After Human Rights Watch raised the issue of the attacks with the head of the Osh city police and encouraged one of the victims to submit a formal complaint to the prosecutor’s office, the head of police promised, on July 11, to provide armed escorts to families visiting the detention facility. The next day, he indeed sent a police escort to accompany Dilobar’s husband to the SIZO, and the visit went smoothly. Human Rights Watch said it was a positive step, but urged the city police to take comprehensive steps to ensure the safety of detainees’ families and security in the vicinity of the police department.

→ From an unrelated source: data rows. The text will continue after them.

-- ==== Sys2Proof/Laws/PerInstr.lean ====
section
/-! SUPPORT. The family EncodeDecode: for every instruction, decoding the word that the encoder writes gives the instruction
back, with every operand at every value its field admits (R219 to R232). One lemma per constructor; an event has no word. -/

namespace Sys2Proof.Laws.EncodeDecode

open Sys2Proof

set_option Elab.async false
set_option linter.unusedSimpArgs false

/-- Decoding inverts encoding. A word of fate FIELDS_ILLEGAL must be one whose fields name no instruction (R232). -/
def Statement (i : Instr) : Prop :=
  i.wellFormed = true → (∀ w, i = .fieldsIllegal w → fieldsRejected w = true) →
    ∀ n, encodeNat i = some n → n < 2 ^ 32 ∧ decode (.ofNat 32 n) = i

/-- A word whose raw reading is a well-formed instruction decodes to it. -/
theorem of_raw {i : Instr} {n : Nat} (hw : i.wellFormed = true) (op : Nat) (ha : opAssigned op = true)
    (hr : decodeRaw n = some i) (hb : n / 2 ^ 25 = op ∧ n < 2 ^ 32 - 1) : n < 2 ^ 32 ∧ decode (.ofNat 32 n) = i := by
  obtain ⟨hop, hn⟩ := hb
  have h0 : n ≠ 0 := by
    rintro rfl
    rw [← hop] at ha
    exact absurd ha (by decide)
  have hm : n % 2 ^ 32 = n := Nat.mod_eq_of_lt (by omega)
  refine ⟨by omega, ?_⟩
  simp only [decode, BitVec.toNat_ofNat, hm, hr, hop, ha, hw, reduceCtorEq, or_false]
  rw [if_neg (by omega)]
  rfl

/-- A field is what its bits hold. -/
theorem field {w : Nat} {d : BitVec w} {m : Nat} (h : m % 2 ^ w = d.toNat) : BitVec.ofNat w m = d :=
  BitVec.eq_of_toNat_eq (by simpa using h)

/-- A constructor without a word. -/
theorem no_word {i : Instr} (h : encodeNat i = none) : Statement i := by
  intro _ _ n hn
  rw [h] at hn
  cases hn

/-- Instruction words of fate UNASSIGNED_WORD (R231). -/
theorem unassignedWord (w : IWord) : Statement (.unassignedWord w) := by
  intro hw _ n hn
  cases hn
  refine ⟨w.isLt, ?_⟩
  rw [BitVec.ofNat_toNat, BitVec.setWidth_eq]
  exact if_pos (of_decide_eq_true hw)

/-- Instruction words of fate FIELDS_ILLEGAL (R232). -/
theorem fieldsIllegal (w : IWord) : Statement (.fieldsIllegal w) := by
  intro hw hr n hn
  cases hn
  refine ⟨w.isLt, ?_⟩
  have ha := of_decide_eq_true hw
  have hf := hr w rfl
  rw [BitVec.ofNat_toNat, BitVec.setWidth_eq]
  have h0 : w.toNat ≠ 0 := by
    intro h
    rw [h] at ha
    exact absurd ha.1 (by decide)
  have h1 : w.toNat ≠ 2 ^ 32 - 1 := by omega
  unfold decode
  have hn : ¬ (w.toNat = 0 ∨ w.toNat = 2 ^ 32 - 1 ∨ opAssigned (w.toNat / 2 ^ 25) = false) := by
    rintro (h | h | h)
    · exact h0 h
    · exact h1 h
    · rw [ha.1] at h
      cases h
  rw [if_neg hn]
  unfold fieldsRejected at hf
  split
  · rfl
  · rename_i i hi
    rw [hi] at hf
    simp only [Bool.not_eq_true'] at hf
    simp [hf]

/-- Hint words that are ignored (R226). -/
theorem ignoredHint (w : IWord) : Statement (.ignoredHint w) := by
  intro hw _ n hn
  cases hn
  have hlt := w.isLt
  have hh : w.toNat / 2 ^ 24 = 0xFE ∧ ((w.toNat / 2 ^ 22 % 4 = 1 ∧ w.toNat / 2 ^ 3 % 2 ^ 19 ≠ 0) ∨
    (w.toNat / 2 ^ 22 % 4 = 2 ∧ w.toNat / 2 ^ 2 % 2 ^ 20 ≠ 0)) := of_decide_eq_true hw
  have hop : w.toNat / 2 ^ 25 = 0x7F ∧ w.toNat < 2 ^ 32 - 1 := by omega
  refine of_raw hw 0x7F rfl ?_ hop
  have e : decodeOp7F w.toNat = .ignoredHint (.ofNat 32 w.toNat) := by
    unfold decodeOp7F
    rw [if_neg (by omega), if_neg (by omega)]
    rcases hh.2 with h | h
    · rw [if_pos h.1, if_neg h.2]
    · rw [if_neg (by omega), if_pos h.1, if_neg h.2]
  rw [BitVec.ofNat_toNat, BitVec.setWidth_eq] at e
  unfold decodeRaw
  rw [hop.1]
  exact congrArg some e

/-! The raw reading by major opcode (R230). -/

section
variable {n : Nat}

theorem raw_01 (h : n / 2 ^ 25 = 1) : decodeRaw n = decodeOp01 n := by
  unfold decodeRaw
  rw [h]
  rfl

theorem raw_02 (h : n / 2 ^ 25 = 2) : decodeRaw n = decodeOp02 n := by
  unfold decodeRaw
  rw [h]
  rfl

theorem raw_03 (h : n / 2 ^ 25 = 3) : decodeRaw n = decodeOp03 n := by
  unfold decodeRaw
  rw [h]
  rfl

theorem raw_04 (h : n / 2 ^ 25 = 4) : decodeRaw n = decodeOp04 n := by
  unfold decodeRaw
  rw [h]
  rfl

theorem raw_05 (h : n / 2 ^ 25 = 5) : decodeRaw n = decodeOp05 n := by
  unfold decodeRaw
  rw [h]
  rfl

theorem raw_06 (h : n / 2 ^ 25 = 6) : decodeRaw n = decodeOp06 n := by
  unfold decodeRaw
  rw [h]
  rfl

theorem raw_07 (h : n / 2 ^ 25 = 7) : decodeRaw n = decodeOp07 n := by
  unfold decodeRaw
  rw [h]
  rfl

theorem raw_08 (h : n / 2 ^ 25 = 8) : decodeRaw n = decodeOp08 n := by
  unfold decodeRaw
  rw [h]
  rfl

theorem raw_09 (h : n / 2 ^ 25 = 9) : decodeRaw n = decodeOp09 n := by
  unfold decodeRaw
  rw [h]
  rfl

theorem raw_0A (h : n / 2 ^ 25 = 10) : decodeRaw n = decodeOp0A n := by
  unfold decodeRaw
  rw [h]
  rfl

theorem raw_0B (h : n / 2 ^ 25 = 11) : decodeRaw n = decodeOp0B n := by
  unfold decodeRaw
  rw [h]
  rfl

theorem raw_0C (h : n / 2 ^ 25 = 12) : decodeRaw n = decodeOp0C n := by
  unfold decodeRaw
  rw [h]
  rfl

theorem raw_0D (h : n / 2 ^ 25 = 13) : decodeRaw n = decodeOp0D n := by
  unfold decodeRaw
  rw [h]
  rfl

theorem raw_10 (h : n / 2 ^ 25 = 16) : decodeRaw n = decodeOp10 n := by
  unfold decodeRaw
  rw [h]
  rfl

theorem raw_11 (h : n / 2 ^ 25 = 17) : decodeRaw n = decodeOp11 n := by
  unfold decodeRaw
  rw [h]
  rfl

theorem raw_12 (h : n / 2 ^ 25 = 18) : decodeRaw n = decodeOp12 n := by
  unfold decodeRaw
  rw [h]
  rfl

theorem raw_13 (h : n / 2 ^ 25 = 19) : decodeRaw n = decodeOp13 n := by
  unfold decodeRaw
  rw [h]
  rfl

theorem raw_14 (h : n / 2 ^ 25 = 20) : decodeRaw n = decodeOp14 n := by
  unfold decodeRaw
  rw [h]
  rfl

theorem raw_15 (h : n / 2 ^ 25 = 21) : decodeRaw n = decodeOp15 n := by
  unfold decodeRaw
  rw [h]
  rfl

theorem raw_16 (h : n / 2 ^ 25 = 22) : decodeRaw n = decodeOp16 n := by
  unfold decodeRaw
  rw [h]
  rfl

theorem raw_17 (h : n / 2 ^ 25 = 23) : decodeRaw n = decodeOp17 n := by
  unfold decodeRaw
  rw [h]
  rfl

theorem raw_18 (h : n / 2 ^ 25 = 24) : decodeRaw n = decodeOp18 n := by
  unfold decodeRaw
  rw [h]
  rfl

theorem raw_19 (h : n / 2 ^ 25 = 25) : decodeRaw n = decodeOp19 n := by
  unfold decodeRaw
  rw [h]
  rfl

theorem raw_1A (h : n / 2 ^ 25 = 26) : decodeRaw n = decodeOp1A n := by
  unfold decodeRaw
  rw [h]
  rfl

theorem raw_1B (h : n / 2 ^ 25 = 27) : decodeRaw n = decodeOp1B n := by
  unfold decodeRaw
  rw [h]
  rfl

theorem raw_1C (h : n / 2 ^ 25 = 28) : decodeRaw n = decodeOp1C n := by
  unfold decodeRaw
  rw [h]
  rfl

theorem raw_1D (h : n / 2 ^ 25 = 29) : decodeRaw n = decodeOp1D n := by
  unfold decodeRaw
  rw [h]
  rfl

theorem raw_1E (h : n / 2 ^ 25 = 30) : decodeRaw n = decodeOp1E n := by
  unfold decodeRaw
  rw [h]
  rfl

theorem raw_1F (h : n / 2 ^ 25 = 31) : decodeRaw n = decodeOp1F n := by
  unfold decodeRaw
  rw [h]
  rfl

theorem raw_20 (h : n / 2 ^ 25 = 32) : decodeRaw n = decodeOp20 n := by
  unfold decodeRaw
  rw [h]
  rfl

theorem raw_28 (h : n / 2 ^ 25 = 40) : decodeRaw n = decodeOp28 n := by
  unfold decodeRaw
  rw [h]
  rfl

theorem raw_29 (h : n / 2 ^ 25 = 41) : decodeRaw n = decodeOp29 n := by
  unfold decodeRaw
  rw [h]
  rfl

theorem raw_2A (h : n / 2 ^ 25 = 42) : decodeRaw n = decodeOp2A n := by
  unfold decodeRaw
  rw [h]
  rfl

Response of the Authorities
Human Rights Watch raised the issue of arbitrary arrests and torture in detention, as well as the harassment of lawyers and relatives, with the deputy general prosecutor of Kyrgyzstan in charge of the investigation into the June violence, the head of Osh city police and the deputy head of the city police in charge of the operatives, the prosecutor and deputy prosecutor of Osh, the head of Karasu district police department (ROVD), and the prosecutor of the Karasu region.

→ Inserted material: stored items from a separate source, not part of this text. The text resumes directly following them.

/-- Semaphores: counts of 0, 1 and 65,535; a mutex that is free, held, and held by another. -/
theorem test_meets_Semaphores : (let s := taskState.modMe fun x => { x with trVec := 0x30000 }
    let n (v : Nat) := s.modCell 0 fun x => { x with sems := Map.put x.sems 3 v }
    let h (c : Nat) := s.modCell 0 fun x => { x with mtx := Map.put x.mtx 7 c }
    let p := (n 0).setCtx 5 { (s.ctx 5) with stat := .parked, park := .semaphore, parkNum := 3 }
    clearB s 0x38 none [] [] && clearB s 0x39 none [] [] && semVal (n 65535) 0 3 == 65535 && semVal (n 1) 0 3 == 1 &&
      semVal s 0 3 == 0 && (firstParked s 0 .semaphore 3).isNone && firstParked p 0 .semaphore 3 == some 5 &&
      Map.find (h 0).myCell.mtx 7 == some 0 && Map.find (h 1).myCell.mtx 7 == some 1 && (Map.find s.myCell.mtx 7).isNone &&
      fieldN s.me.trCause 40 1 == 0 && s.me.trVec != 0) = true := by decide

/-- TaskEvents: an idle context that retires, a ready task of the own deque, a stolen task's decrement. -/
theorem test_meets_TaskEvents : (let s := taskState
    let e : TaskRec := ⟨0, 7, 8, 9, 0, 1, 0, none, false, []⟩
    let d := s.modCell 0 fun x => { x with deque := [e] }
    let m := [0, 1, 2].foldl (fun s k => s.modCore k fun x => { x with cyc := s.time }) { s with depMsgs := [⟨5, 0, 63, none, []⟩] }
    clearB s 0x34 none [] [] && engineIdle s s.cur && drained s s.cur && s.me.failed.isEmpty && s.me.task.isNone &&
      s.myCell.log.isEmpty && s.myCell.mtx.isEmpty && coreRuns s 0 && decide ((d.core 0).dispAt ≤ d.time) &&
      ownTask d 0 == some 0 && takeHelper d 0 false == some 1 && (m.depMsgs.find? (·.id == 5)).isSome && cellActed m 0) = true := by decide

/-- TaskEvents: an idle core of cell 1 probes its neighbour to the west, whose ready task may be stolen by an M core, and takes it. -/
theorem test_meets_TaskEvents_steal : (let s := (taskState.modCell 1 fun x => { x with launch := some 1, codeBase := 0x10000 }).modCore 5 fun k =>
      { k with probe := 2 }
    let e : TaskRec := ⟨2 ^ 18, 7, 8, 9, 0, 1, 0, none, false, []⟩
    let d := s.modCell 0 fun x => { x with deque := [e] }
    let z := s.modCore 5 fun k => { k with probeAt := 0 }
    coreIdle d 5 && nextProbe 1 (d.core 5).probe == 3 && neighbour 1 3 == some 0 && decide ((d.core 5).probeAt ≤ d.time) &&
      probeTurn d 0 == some 1 && neighbour 0 1 == some 1 && (List.range 3).all (fun j => (ownTask d j).isNone || !coreRuns d j || j == 2) &&
      stealable d 0 5 == some 0 && stealable z 0 5 == none && probeTurn z 0 == some 1 && decide ((d.cell 0).probeAt ≤ d.time) &&
      (takeHelper d 5 false).map coreOf == some 5) = true := by decide

/-- Fences: loads back and every access ended, a store in flight, no dirty line; in the CHART window an address of a covered die, and
addresses of an uncovered one, of a retired bank and outside the window. -/
theorem test_meets_Fences : (let s := memState 0x20000
    let c := withLaunch (memState 0xF2000000010000)
    let r := (c.modDev fun d => { d with retired := [(1, 0)] }).setLaunch { oneLaunch with start := 1 }
    let o := (c.me.reg 1).toNat % 2 ^ 48
    clearB s 0x67 none [] [] && loadsBack s s.cur && drained s s.cur && s.me.failed.isEmpty && coveredLines s s.cur 1 == [] &&
      !drained (nextOf (.st8 2 1 0) s) 0 && clearB s 0x69 none [1] [3] && (s.me.reg 1).toNat / 2 ^ 48 != 0xF2 &&
      clearB c 0x69 none [1] [3] && (c.me.reg 1).toNat / 2 ^ 48 == 0xF2 && decide (o < 0x40000000) && coversDie c 0 (o / 2 ^ 28) &&
      !coversDie c 0 1 && !bankRetired c 0 (o / 2 ^ 16) && bankRetired r 0 (o / 2 ^ 16)) = true := by decide
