-- ==== Sys2Proof/Syntax.lean ====
section
/-!
DEFINITION. The operations of the block as syntax (00_scope.md R9, 30_encoding.md R90 to R103): one constructor of `Instr`
per row of spec/opcode_table.json, the lines a program is written in, and the moves of the agents.
-/

namespace Sys2Proof

/-- The abstract trigger request of SETTYPE (R93). `other k` is an unrecognized request, `k` in 5 to 15 in a CMD word. -/
inductive TriggerRequest where
  | levelHigh
  | levelLow
  | edgeRising
  | edgeFalling
  | edgeBoth
  | other (k : Nat)
deriving DecidableEq, Repr, Inhabited

/-- The operations of the block (R92) and the raw register accesses (R100). A line index is a natural number (R94). -/
inductive Instr where
  /-- INIT `initialize(window, lineCount)`, R270. -/
  | init (lineCount : Nat)
  /-- GETDIR `getDirection(index)`, R181. -/
  | getdir (index : Nat)
  /-- DIRIN `setDirectionInput(index)`, R182. -/
  | dirin (index : Nat)
  /-- DIROUT `setDirectionOutput(index, initialValue)`, R183. -/
  | dirout (index : Nat) (value : Bool)
  /-- GETVAL `getValue(index)`, R184. -/
  | getval (index : Nat)
  /-- SETVAL `setValue(index, value)`, R185. -/
  | setval (index : Nat) (value : Bool)
  /-- SETTYPE `setTriggerType(index, requestedType)`, R211. -/
  | settype (index : Nat) (request : TriggerRequest)
  /-- IRQEN `enable(index)`, R212. -/
  | irqen (index : Nat)
  /-- IRQDIS `disable(index)`, R213. -/
  | irqdis (index : Nat)
  /-- IRQMASK `mask`, R214. -/
  | irqmask (index : Nat)
  /-- IRQUNMASK `unmask`, R215. -/
  | irqunmask (index : Nat)
  /-- HANDLE `handleInterrupt()`, R240. -/
  | handle
  /-- HANDLECHAINED, the optional chained entry, R247. -/
  | handlechained
  /-- RD_CFG, R120. -/
  | rdCfg (line : Nat)
  /-- WR_CFG, R121. -/
  | wrCfg (line : Nat) (data : Word)
  /-- RD_IRQ, R122. -/
  | rdIrq
  /-- WR_IRQ, R123. -/
  | wrIrq (data : Word)
  /-- RD_IN, R124. -/
  | rdIn
  /-- WR_IN, R125. -/
  | wrIn (data : Word)
  /-- RD_OUT, R126. -/
  | rdOut
  /-- WR_OUT, R127. -/
  | wrOut (data : Word)
deriving DecidableEq, Repr, Inhabited

/-- The registers of the window (20_memory.md R61). -/
inductive Reg where
  | cfg (line : Nat)
  | irq
  | inp
  | out
deriving DecidableEq, Repr, Inhabited

/-- One line of a program (30_encoding.md R90, R99, R102): a CMD word, or a raw access spelled by a BUS descriptor with
its separate 32-bit data operand (which a read ignores). -/
inductive ProgLine where
  | cmd (word : Word)
  | bus (descriptor : Word) (data : Word)
deriving DecidableEq, Repr, Inhabited

/-- The agents that can hold the lock or run operations (00_scope.md R10 a, b and d): any number of callers, the dispatch
agent and the platform agent. -/
inductive AgentId where
  | caller (k : Nat)
  | dispatch
  | platform
deriving DecidableEq, Repr, Inhabited

/-- Who moves next (R10, R103): a software agent takes its next micro-step, the platform delivers an upstream interrupt
(by the chained entry or not, 60_exceptions.md R300), or the hardware agent takes one of its three steps
(40_register_window.md R131, R132, R133). -/
inductive Move where
  | agent (a : AgentId)
  | deliver (chained : Bool)
  | latch (mask : Word)
  | latchLevel (line : Nat)
  | setLevel (line : Nat) (value : Bool)
deriving DecidableEq, Repr, Inhabited

end Sys2Proof
end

The police chiefs referred to the difficulties they face in investigating the violent crimes committed during the June clashes and denied that their staff used illegal interrogation methods. However, one of them admitted that he cannot control what is happening in the interrogation rooms since he “is not present there,” while another said, “What do you expect? Do you think suspects would confess voluntarily? Nobody would just come and say he has committed a murder.”
The prosecutors claimed their staff regularly visits the detention facility but that they so far had received only one complaint of ill-treatment. They admitted that the detainees may be reluctant to file complaints fearing further persecution by the investigators, but said they could not take action unless complaints are filed. Under international law, and as a party to both the International Covenant on Civil and Political Rights and the Convention Against Torture, Kyrgyz authorities have an obligation to conduct an effective investigation whenever there is reasonable ground to believe that an act of torture has been committed. The authorities should act of their own motion once the matter has come to their attention, and should not depend on a formal complaint being lodged. Failure to do so is a violation of their obligations.
On July 10, the Office of the Prosecutor General of Kyrgyzstan issued an order “[o]n measures of ensuring observance of the law during the special operations, operative measures and investigative activities,” which, among other things, called on law enforcement officials to observe the law scrupulously during investigative activities, immediately inform the general prosecutor of any violations, and, in case of violations, “raise the question of accountability of responsible officials.”
Human Rights Watch said that issuing the directive was a positive step, but said that it would continue to monitor closely the extent to which local law enforcement officials and security forces in the south comply with the prosecutor general’s orders. Human Rights Watch also urged the authorities to publicly condemn the use of torture and ill-treatment and to hold accountable those responsible, irrespective of whether formal complaints have been lodged in individual cases.